Prove that opposite sides of a quadrilateral circumscribing a circle subtend supplementary angles at the centre of the circle.

In the below figure, P, Q, R, S are points of contact

We know that,

The tangents drawn from an external point to a circle are equal.

AS = AP

We know that,

Tangents drawn from a point outside the circle, subtend equal angles at the centre.

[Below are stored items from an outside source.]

/-- Settles O43: an error clears RESULT, and only the verifies end with a RESULT of their own. -/
theorem resultIsSetOnlyByVerify : Obligations.ResultIsSetOnlyByVerify := by
  intro i s t hrun h hres
  cases exec_effect h with
  | frozen hh => simp [hrun] at hh
  | raised hh e he => simp at hres
  | rdataWritten hh hi v => simp at hres
  | bufferWritten hh m r hr => exact ⟨hr hres, rfl⟩
  | abandoned hh hi => simp [(State.abandon_frame s).1] at hres

/-! ### Register writes (10_state.md R14, R23) -/

/-- A byte written to `CMD` is run as a command word. -/
@[simp] theorem hostWrite_cmd (w : Byte) (s : State) :
    hostWrite 0 w.toNat s = runCommandWord w s := by
  simp [hostWrite, w.isLt]

theorem runCommandWord_of_decode {w : Byte} {i : Instr} (h : decode w = .command i) (s : State) :
    runCommandWord w s = exec i s := by
  simp [runCommandWord, h]

theorem hostWrite_idx {v : Nat} {s : State} (h : Instance.fitsIdx s.inst v = true) :
    hostWrite 2 v s = .next (s.setIdx v) := by
  simp [hostWrite, h]

theorem hostWrite_data {v : Nat} (s : State) (h : v < 256) :
    hostWrite 3 v s = .next (s.setData (BitVec.ofNat 8 v)) := by
  simp [hostWrite, h]

/-- Read-only and unassigned registers ignore a write (R23). -/
theorem hostWrite_ignored {n : Nat} (v : Nat) (s : State) (h0 : n ≠ 0) (h2 : n ≠ 2) (h3 : n ≠ 3) :
    hostWrite n v s = .next s := by
  unfold hostWrite
  split
  · exact absurd rfl h0
  · exact absurd rfl h2
  · exact absurd rfl h3
  · rfl

theorem hostWrite_idx_tooWide {v : Nat} {s : State} (h : Instance.fitsIdx s.inst v = false) :
    hostWrite 2 v s = .refused .valueTooWide := by
  simp [hostWrite, h]

/-- `CMD` and DATA are one byte wide (log 8). -/
theorem hostWrite_byte_tooWide {n v : Nat} (s : State) (hn : n = 0 ∨ n = 3) (h : 256 ≤ v) :
    hostWrite n v s = .refused .valueTooWide := by
  obtain rfl | rfl := hn <;> simp [hostWrite, Nat.not_lt.mpr h]

/-- A pending write of a byte to `CMD` that decodes to a command is that command. -/
theorem step_of_pending_command {s : State} {w : Byte} {i : Instr} {rest : List HostAction}
    (hw : decode w = .command i) (hp : s.pending = .writeReg 0 w.toNat :: rest) :
    step s = exec i (s.setPending rest) := by
  rw [step_of_pending hp, hostStep, hostWrite_cmd, runCommandWord_of_decode hw]

theorem decodeTableWord_eq_some {nbits w : Nat} {i : Instr} :
    decodeTableWord nbits w = some i ↔ decode (tableWord nbits w) = .command i := by
  cases h : decode (tableWord nbits w) <;> simp [decodeTableWord, h]

/-- Settles O3: a placed command word is the host's next write to `CMD`. -/
theorem stepRunsDecodedCommand : Obligations.StepRunsDecodedCommand := by
  refine ⟨fun s w i rest hw hp => step_of_pending_command hw hp, fun s nbits w i hi => ?_⟩
  have hp : (s.withFetchWord nbits w).pending =
      .writeReg 0 (tableWord nbits w).toNat :: s.pending := rfl
  exact step_of_pending_command (decodeTableWord_eq_some.mp hi) hp

/-- Settles O8: each clause is one branch of the host's register write. -/
theorem hostWritesOnlyOperandRegisters : Obligations.HostWritesOnlyOperandRegisters := by
  intro s n v rest hp
  rw [step_of_pending hp, hostStep]
  refine ⟨?idx, ?data, ?ignored, ?tooWide⟩
  case idx =>
    rintro rfl hv
    exact hostWrite_idx hv
  case data =>
    rintro rfl hv
    exact hostWrite_data _ hv
  case ignored => exact hostWrite_ignored v _
  case tooWide =>
    rintro (⟨rfl, hv⟩ | ⟨hn, hv⟩)
    · exact hostWrite_idx_tooWide hv
    · exact hostWrite_byte_tooWide _ hn hv

/-! ### Register reads (10_state.md R15, R23) -/

/-- The register file as one chain of tests of the register number. -/
theorem State.readReg_eq (s : State) (n : Nat) :
    s.readReg n =
      if n = 1 then s.status.word.toNat else if n = 2 then s.idx else if n = 3 then s.data.toNat
      else if n = 4 then s.rdata.toNat else if n = 5 then s.buf.length
      else if n = 8 then s.inst.codebits else if n = 9 then s.inst.n
      else if n = 10 then s.inst.databits else if n = 11 then s.inst.paddingbits
      else if n = 12 then s.inst.wordbytes else 0 := by
  rw [State.buf_length]
  unfold State.readReg
  split
  case h_12 _ _ h1 h2 h3 h4 h5 h8 h9 h10 h11 h12 =>
    rw [if_neg h1, if_neg h2, if_neg h3, if_neg h4, if_neg h5, if_neg h8, if_neg h9, if_neg h10,
      if_neg h11, if_neg h12]
  all_goals rfl

/-- Settles O7: a host read hands over the register and changes nothing else. -/
theorem hostReadsRegisterFile : Obligations.HostReadsRegisterFile := by
  intro s n rest hp
  rw [step_of_pending hp, hostStep, State.readReg_eq]
  rfl

theorem Status.word_result (st : Status) : st.word.getLsbD 0 = st.result := by
  simp only [Status.word, BitVec.getLsbD_append]
  simp

theorem Status.word_err (st : Status) : st.word.extractLsb' 1 3 = st.err.code := by
  rw [Status.word, BitVec.extractLsb'_append_eq_of_add_le (by decide),
    BitVec.extractLsb'_append_eq_of_add_le (by decide),
    BitVec.extractLsb'_append_eq_of_le (by decide)]
  exact BitVec.extractLsb'_eq_self

theorem Status.word_halted (st : Status) : st.word.getLsbD 4 = st.halted := by
  simp only [Status.word, BitVec.getLsbD_append]
  simp

theorem Status.word_reserved (st : Status) : st.word.extractLsb' 5 3 = 0#3 := by
  rw [Status.word, BitVec.extractLsb'_append_eq_of_le (by decide)]
  exact BitVec.extractLsb'_eq_self

/-- Settles O9: the fields of the register, one by one, and the table of error codes. -/
theorem statusWordLayout : Obligations.StatusWordLayout :=
  ⟨fun st => ⟨st.word_result, st.word_err, st.word_halted, st.word_reserved⟩,
    rfl, rfl, rfl, rfl, rfl⟩

/-! ### Reset (10_state.md R21) -/

@[simp] theorem Instance.capOk_zero (c : Instance) : Instance.capOk c 0 = true := by
  cases h : c.bufCap <;> simp [Instance.capOk, h]

@[simp] theorem Instance.fitsIdx_zero (c : Instance) : Instance.fitsIdx c 0 = true := by
  cases h : c.idxw <;> simp [Instance.fitsIdx, h]

/-- Settles O6: every field of the reset table, by the definition of the reset state. -/
theorem resetLeavesSpecValues : Obligations.ResetLeavesSpecValues := by
  refine ⟨fun s rest hp => ?_, fun c => ⟨rfl, rfl, rfl, rfl, rfl, rfl, rfl⟩⟩
  rw [step_of_pending hp, hostStep, hostReset]
  exact ⟨_, rfl, rfl, rfl, rfl, rfl, rfl, rfl, rfl, rfl, rfl, rfl⟩

/-- Reset gives a good state. -/
theorem State.resetOf_inv {c : Instance} (h : c.wf) : (State.resetOf c).Inv :=
  ⟨h, rfl, Instance.capOk_zero c, Instance.fitsIdx_zero c, rfl,
    by simp [State.resetOf, Status.reset]⟩

/-- Settles O52: an empty buffer and `IDX = 0` are within every limit. -/
theorem invariantHoldsAtReset : Obligations.InvariantHoldsAtReset :=
  ⟨fun _ h => State.resetOf_inv h, State.resetOf_inv Instance.hamming74_wf⟩

end Sys2Proof.Machine

/-! ## The buffer's length and capacity: lemmas and proofs (20_memory.md) -/

namespace Sys2Proof.Machine

/-- Settles O5: the idle branch of the step. -/
theorem idleStepChangesNothing : Obligations.IdleStepChangesNothing :=
  fun _ hp => step_of_idle hp

/-! ### The length a command leaves (20_memory.md R36, 41_codec_contract.md R85) -/

/-- LEN after a command that runs and ends without error, one equation per command. -/
def lenAfter (i : Instr) (s : State) : Nat :=
  match i with
  | .bufClear => 0
  | .bufPush => s.len + 1
  | .crcInit => s.len + 2
  | .crcVerify => if 2 ≤ s.len then s.len - 2 else s.len
  | .hamInit => encodedLen s.inst s.len
  | .hamVerify => ceilDiv (s.len / s.inst.wordbytes * s.inst.databits) 8
  | .bufRdbyte | .bufWrbyte | .bufGetbit | .bufSetbit | .crcCompute | .hamCompute => s.len

/-- The commands that can make the buffer longer, the ones tested against `BUF_CAP` (log 2). -/
abbrev IsGrowing (i : Instr) : Prop := i = .bufPush ∨ i = .crcInit ∨ i = .hamInit

/-- What a command that runs can do to LEN: the stated length, within `BUF_CAP` where the command
grows the buffer; the length as it was, with a non-fatal error (R150); or what an abandoned
`HAM.VERIFY` leaves (R146). -/
inductive LengthEffect (i : Instr) (s t : State) : Prop where
  | ended (hlen : t.len = lenAfter i s) (herr : t.status.err = .noError)
      (hcap : IsGrowing i → Instance.capOk s.inst t.len = true)
  | raised (hlen : t.len = s.len) (herr : t.status.err ≠ .noError)
  | abandoned (ht : t = s.abandon)

/-- A command that does not grow the buffer owes nothing to the capacity test. -/
theorem LengthEffect.ended_of_not_growing {i : Instr} {s t : State} (hi : ¬ IsGrowing i)
    (hlen : t.len = lenAfter i s) (herr : t.status.err = .noError) : LengthEffect i s t :=
  .ended hlen herr (fun hg => absurd hg hi)

theorem LengthEffect.of_raise (i : Instr) (s : State) {e : ErrKind} (he : e ≠ .noError) :
    LengthEffect i s (s.raise e) :=
  .raised rfl he

/-- The lengths of all twelve commands. -/
theorem exec_lengthEffect {i : Instr} {s t : State} (hh : s.status.halted = false)
    (h : exec i s = .next t) : LengthEffect i s t := by
  cases i with
  | bufClear =>
    obtain rfl := exec_bufClear_next hh h
    exact .ended_of_not_growing (by decide) rfl rfl
  | bufPush =>
    obtain ⟨hc, rfl⟩ := exec_bufPush_next hh h
    exact .ended (by simp [lenAfter]) rfl (fun _ => by simpa using hc)
  | bufRdbyte =>
    obtain ⟨b, -, rfl⟩ | ⟨-, rfl⟩ := exec_bufRdbyte_next hh h
    · exact .ended_of_not_growing (by decide) rfl rfl
    · exact .of_raise _ s (by decide)
  | bufWrbyte =>
    obtain ⟨-, rfl⟩ | ⟨-, rfl⟩ := exec_bufWrbyte_next hh h
    · exact .ended_of_not_growing (by decide) (by simp [lenAfter]) rfl
    · exact .of_raise _ s (by decide)
  | bufGetbit =>
    obtain rfl := exec_bufGetbit_next hh h
    exact .ended_of_not_growing (by decide) rfl rfl
  | bufSetbit =>
    obtain ⟨-, rfl⟩ | ⟨-, rfl⟩ := exec_bufSetbit_next hh h
    · exact .ended_of_not_growing (by decide) (by simp [lenAfter]) rfl
    · exact .of_raise _ s (by decide)
  | crcInit =>
    obtain ⟨hc, rfl⟩ := exec_crcInit_next hh h
    exact .ended (by simp [lenAfter]) rfl (fun _ => by simpa using hc)
  | crcCompute =>
    obtain ⟨-, rfl⟩ | ⟨-, rfl⟩ := exec_crcCompute_next hh h
    · exact .of_raise _ s (by decide)
    · exact .ended_of_not_growing (by decide) (by simp [lenAfter]) rfl
  | crcVerify =>
    obtain ⟨hl, rfl⟩ | ⟨hl, rfl⟩ := exec_crcVerify_next hh h
    · exact .ended_of_not_growing (by decide) (by simp [lenAfter, Nat.not_le.mpr hl]) rfl
    · exact .ended_of_not_growing (by decide) (by simp [lenAfter, hl]) rfl
  | hamInit =>
    obtain ⟨hc, rfl⟩ := exec_hamInit_next hh h
    exact .ended (by simp [lenAfter]) rfl (fun _ => by simpa using hc)
  | hamCompute =>
    obtain ⟨-, rfl⟩ | ⟨-, rfl⟩ := exec_hamCompute_next hh h
    · exact .of_raise _ s (by decide)
    · exact .ended_of_not_growing (by decide) (by simp [lenAfter]) rfl
  | hamVerify =>
    obtain ⟨-, rfl⟩ | ⟨-, out, ho, rfl⟩ | ⟨-, -, rfl⟩ := exec_hamVerify_next hh h
    · exact .of_raise _ s (by decide)
    · exact .ended_of_not_growing (by decide) (by simp [lenAfter, hamVerifyBuf_length ho]) rfl
    · exact .abandoned rfl

/-- A command that runs and ends without error leaves the stated length. -/
theorem exec_len {i : Instr} {s t : State} (hh : s.status.halted = false)
    (h : exec i s = .next t) (herr : t.status.err = .noError) : t.len = lenAfter i s := by
  cases exec_lengthEffect hh h with
  | ended hlen => exact hlen
  | raised _ hne => exact absurd herr hne
  | abandoned ht => simp [ht, (State.abandon_frame s).1] at herr

/-- Settles O44: the chain of tests is the length of each command. -/
theorem lengthChangesOnlyAsStated : Obligations.LengthChangesOnlyAsStated := by
  intro i s t _ hh h herr
  rw [exec_len hh h herr]
  cases i <;> simp [lenAfter, initWords]

/-! ### The capacity (20_memory.md R41; log 2) -/

/-- A shorter buffer is within `BUF_CAP` too. -/
theorem Instance.capOk_of_le {c : Instance} {m n : Nat} (hle : m ≤ n)
    (hn : Instance.capOk c n = true) : Instance.capOk c m = true := by
  cases hcap : c.bufCap with
  | none => simp [Instance.capOk, hcap]
  | some cap =>
    simp only [Instance.capOk, hcap, decide_eq_true_eq] at hn ⊢
    omega

/-- The payload of whole code words is never longer than the words: `DATABITS <= 8 * WORDBYTES`. -/
theorem payloadLen_le {c : Instance} (h : c.wf) (len : Nat) :
    ceilDiv (len / c.wordbytes * c.databits) 8 ≤ len := by
  have hword : c.databits ≤ 8 * c.wordbytes := by
    have := Instance.wf_databits_add_n h
    have := Instance.wf_eight_mul_wordbytes h
    omega
  have hbits : len / c.wordbytes * c.databits ≤ 8 * len :=
    calc len / c.wordbytes * c.databits
        ≤ len / c.wordbytes * (8 * c.wordbytes) := Nat.mul_le_mul_left _ hword
      _ = 8 * (len / c.wordbytes * c.wordbytes) := Nat.mul_left_comm _ _ _
      _ ≤ 8 * len := Nat.mul_le_mul_left _ (Nat.div_mul_le_self _ _)
  rw [ceilDiv]
  omega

∠1 = ∠2, ∠3 = ∠4, ∠5 = ∠6, ∠7 = ∠8.

Since complete angle is 360° at the centre,

We have,

⇒ ∠1 + ∠2 + ∠3 + ∠4 + ∠5 + ∠6 + ∠7 + ∠8 = 360°

⇒ ∠1 + ∠1 + ∠4 + ∠4 + ∠5 + ∠5 + ∠8 + ∠8 = 360° or ∠2 + ∠2 + ∠3 + ∠3 + ∠6 + ∠6 + ∠7 + ∠7 = 360°

⇒ 2(∠1 + ∠8 + ∠4 + ∠5) = 360° or 2 (∠2 + ∠3 + ∠6 + ∠7) = 360°

⇒ ∠1 + ∠8 + ∠4 + ∠5 = 180° or ∠2 + ∠3 + ∠6 + ∠7 = 180° …………(1)

From above figure,

∠1 + ∠8 = ∠AOD, ∠4 + ∠5 = ∠BOC and ∠2 + ∠3 = ∠AOB, ∠6 + ∠7 = ∠COD

Substituting above values in equation (1), we get :

⇒ ∠AOD + ∠BOC = 180° or ∠AOB + ∠COD = 180°

∠AOD and ∠BOC are angles subtended by opposite sides of quadrilateral circumscribing a circle and the sum of the two is 180°.

Hence, proved that opposite sides of a quadrilateral circumscribing a circle subtend supplementary angles at the centre of the circle.